Пашка поспешно вышел из избы, свернул в проулок и спустился к реке.

XII. ПОД БРЕЗЕНТОМ

Уж солнце село на темные вершины леса, когда Пашка подходил к городу. Предвечерняя суета: громко мычали возвращавшиеся с поля коровы, резко щелкал бич пастуха, из города доносился гул мостовой.

На набережной около пристаней — бесконечные клетки дров, бунты хлеба, покрытые брезентом; у берега сплошь лодки, баржи, паузки. Около них громкий смех, крики купающихся ребят. Ругань грузчиков и возчиков покрывает остальные голоса.

Немножко дальше от дров видны огоньки, около которых собрались кучки бездомных ребят и взрослых, что-то варят, кипятят в черных котелках.

Подсел Пашка к мужикам, спросил, не знают ли они Егора, водолива?

— А кто их знает, здесь их в лето-то сколько перебывает, они на месте не сидят, — ответил один из мужиков.

Пашка погрелся у костра, поел своего хлеба. Сделалось совсем темно.

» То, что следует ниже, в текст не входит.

/-- R83: a wait that a write owes is the next event. -/
theorem step_wait {s : State} (h : s.rst = none) (hr : s.running = true) (hp : s.ph ≠ .idle) (hw : s.settle ≠ 0) :
    step s = .next s.settleWait := by
  rw [step_phase h hr hp, State.phaseEvent, if_neg hw]

/-- R83: with nothing to wait for, the write is the next event. -/
theorem step_write {s : State} (h : s.rst = none) (hr : s.running = true) (hp : s.ph ≠ .idle) (hw : s.settle = 0) :
    step s = .next s.phaseWrite := by
  rw [step_phase h hr hp, State.phaseEvent, if_pos hw]

/-! R139: turning a request away and completing a request leave the surroundings alone. -/

theorem sameSurroundings_reject (s : State) (e : ErrorKind) : SameSurroundings s (s.reject e) := by
  constructor <;> rfl

theorem sameSurroundings_raise (s : State) (e : ErrorKind) : SameSurroundings s (s.raise e) := by
  constructor <;> rfl

theorem sameSurroundings_succeed (s : State) : SameSurroundings s s.succeed := by
  constructor <;> rfl

/-- R18: the acceptance of a request turned away raises `BUSY`, the only output it changes. -/
theorem outputs_reject (s : State) (e : ErrorKind) : (s.reject e).outputs = { s.outputs with busy := true } := rfl

/-- R139: the outputs an error changes. -/
theorem outputs_raise (s : State) (e : ErrorKind) :
    (s.raise e).outputs =
      { s.outputs with busy := false, status := e.status.code, fault := s.fault || e.setsFault } := rfl

/-- Settles O14: with no operation running a step is the request port's, which runs what it decodes. -/
theorem stepRunsDecodedRequest : Obligations.StepRunsDecodedRequest := by
  intro s i rest h hr hd
  rw [step_receive h hr, receive, hd]

/-- Settles O18: the step is `reject`, and the next one `raise` with the error chosen at acceptance. -/
theorem reservedRequestIsRejected : Obligations.ReservedRequestIsRejected := by
  intro s why rest h hr hd
  let s₀ : State := { s with rx := [], reqIn := rest }
  refine ⟨_, _, step_reserved h hr hd, outputs_reject s₀ _, rfl, rfl, rfl, sameSurroundings_reject s₀ _,
    step_reject (s := s₀) h rfl _, ?_, rfl, rfl, rfl, ?_⟩
  · rw [outputs_raise, outputs_reject]
    cases hf : s.fault <;> simp [State.outputs, s₀, hf, ErrorKind.status, ErrorKind.setsFault, Status.code]
  · constructor <;> rfl

/-- Settles O41: outside `IDLE` the event of a phase with a wait owed is that wait. -/
theorem owedWaitPrecedesWrite : Obligations.OwedWaitPrecedesWrite := by
  intro s h hr hp hw
  rw [step_wait h hr hp hw, State.settleWait, delay_pos s hw]
  rfl

/-- Settles O42: the step is `complete`, which is `succeed` or, with a verdict, `raise`. -/
theorem completionIsOneEvent : Obligations.CompletionIsOneEvent := by
  intro s h hr hp hc
  rw [step_complete h hr hp hc]
  refine ⟨_, rfl, ?_⟩
  cases hv : s.verdict with
  | none =>
    rw [complete_running hv]
    exact ⟨rfl, rfl, rfl, rfl, rfl, sameSurroundings_succeed s, rfl, by simp, rfl⟩
  | some e =>
    rw [complete_rejected hv]
    refine ⟨rfl, rfl, rfl, rfl, rfl, sameSurroundings_raise s e, ?_, ?_, rfl⟩ <;>
      cases e <;> simp [ErrorKind.status, ErrorKind.setsFault, Status.code]

end Sys2Proof.Machine
end

section
/-! PROOFS. A run of one phase, and of the three phases of a nibble, when the transport answers every write with
success. -/

namespace Sys2Proof.Machine

/-- The state after events that all succeed: `PORT` holds the last byte written, each write has taken one answer of
the transport, and the environment has seen every event. -/
def State.emitAll (s : State) (es : List Event) : State :=
  { s with
    port := lastWrite s.port es
    answers := s.answers.drop (writesOf es).length
    env := es.foldl (Env.after s.cfg) s.env
    trace := s.trace ++ es }

@[simp] theorem emitAll_cfg (s : State) (es : List Event) : (s.emitAll es).cfg = s.cfg := rfl
@[simp] theorem emitAll_current (s : State) (es : List Event) : (s.emitAll es).current = s.current := rfl
@[simp] theorem emitAll_port (s : State) (es : List Event) : (s.emitAll es).port = lastWrite s.port es := rfl
@[simp] theorem emitAll_answers (s : State) (es : List Event) :
    (s.emitAll es).answers = s.answers.drop (writesOf es).length := rfl

/-- R30: `PORT` over two stretches of events. -/
@[simp] theorem lastWrite_append (b : Byte) (es fs : List Event) :
    lastWrite b (es ++ fs) = lastWrite (lastWrite b es) fs := by
  simp [lastWrite, List.getLast?_append]

@[simp] theorem lastWrite_waitEvents (b : Byte) (t : Nat) : lastWrite b (waitEvents t) = b := by
  simp [lastWrite]

@[simp] theorem lastWrite_write (b c : Byte) : lastWrite b [.write c] = c := rfl

@[simp] theorem emitAll_nil (s : State) : s.emitAll [] = s := by
  simp [State.emitAll, lastWrite, writesOf]

@[simp] theorem emitAll_emitAll (s : State) (es fs : List Event) :
    (s.emitAll es).emitAll fs = s.emitAll (es ++ fs) := by
  simp [State.emitAll]

/-- R40: the answers that are left after some writes. -/
theorem Answered.emitAll {s : State} {es : List Event} {n : Nat} (h : Answered s ((writesOf es).length + n)) :
    Answered (s.emitAll es) n := by
  obtain ⟨rest, h⟩ := h
  refine ⟨rest, ?_⟩
  rw [emitAll_answers, h, List.replicate_add, List.append_assoc, List.drop_left' List.length_replicate]

/-- R40: fewer writes than the transport answers. -/
theorem Answered.left {s : State} {m n : Nat} (h : Answered s (m + n)) : Answered s m := by
  obtain ⟨rest, h⟩ := h
  exact ⟨List.replicate n .ok ++ rest, by rw [h, List.replicate_add, List.append_assoc]⟩

/-- R40: the answer the next write gets. -/
theorem Answered.head {s : State} {n : Nat} (h : Answered s (n + 1)) : ∃ rest, s.answers = .ok :: rest := by
  obtain ⟨rest, h⟩ := h
  exact ⟨_, by rw [h, List.replicate_succ, List.cons_append]⟩

/-- R41: a delay is its events (R88). -/
theorem delay_eq_emitAll (s : State) (t : Nat) : s.delay t = s.emitAll (waitEvents t) := by
  by_cases ht : t = 0
  · subst ht
    rw [delay_zero]
    exact (emitAll_nil s).symm
  · rw [delay_pos s ht, waitEvents, if_neg ht]
    rfl

/-- R17, R40: a port write that succeeds is one event, and the phase advances. -/
theorem phaseWrite_ok {s : State} {rest : List Answer} (h : s.answers = .ok :: rest) :
    s.phaseWrite = (s.emitAll [.write s.phaseByte]).advance := by
  have hw : ({ s with answers := rest } : State).portWrite s.phaseByte = s.emitAll [.write s.phaseByte] := by
    simp [State.portWrite, State.emit, State.emitAll, lastWrite, writesOf, Env.after, h]
  rw [← hw]
  simp only [State.phaseWrite, h]

/-- R17: a state with the sequencer in the phase `ph`, whose write has nothing to wait for any more. -/
def State.atPhase (s : State) (ph : Phase) : State := { s with ph := ph, settle := 0 }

Шум города затихал, смолк и говор около костров, и темные бугры тел, освещаемые потухающими кострами, указывали на то, что нетребовательные бездомники крепко спали.

Пашке негде было лечь около огня, и он решил поискать другого места для ночлега.

Проходя мимо бунта мешков с хлебом, шмыгнул под брезент и залег между мешками. Пашка остался доволен своим убежищем, тут было тепло; только немного было душновато — пахло мукой и пылью.

Лежит Пашка — не спится, хоть и ноги здорово ноют, ведь двадцать верст отмахал, а уснуть не может, все думает: как ему дядю Егора отыскать и что бы такое сделать, чтобы дядя Егор не рассердился.

Послышался какой-то шорох, шаги, потом все смолкло. «Крысы, верно, лезут», — подумал Пашка, и ему сделалось страшно. Прислушался — шаги. Что за оказия? А вдруг это старик, тот, что арестовали на пароходе, а может Крючков с Пузановым пакостят. Пашка решил завтра обязательно посмотреть — нет ли на берегу старика.

Почему-то вспомнилась Дунька с испуганными глазами. — «Здорово я ее мертвецами-то напугал. Трусиха!»

Слышит Пашка, как будто кто разговаривает, совсем близко.

— Завтра грузить? — спрашивает голос.

— Завтра, — отвечает другой, — в Россию, вишь, отправлять, а там чорт-те куда пойдет, а здесь с голоду будем дохнуть.

— Тише, — перебивает его первый голос, — не услыхал бы кто. Сегодня Крючков дежурный по охране?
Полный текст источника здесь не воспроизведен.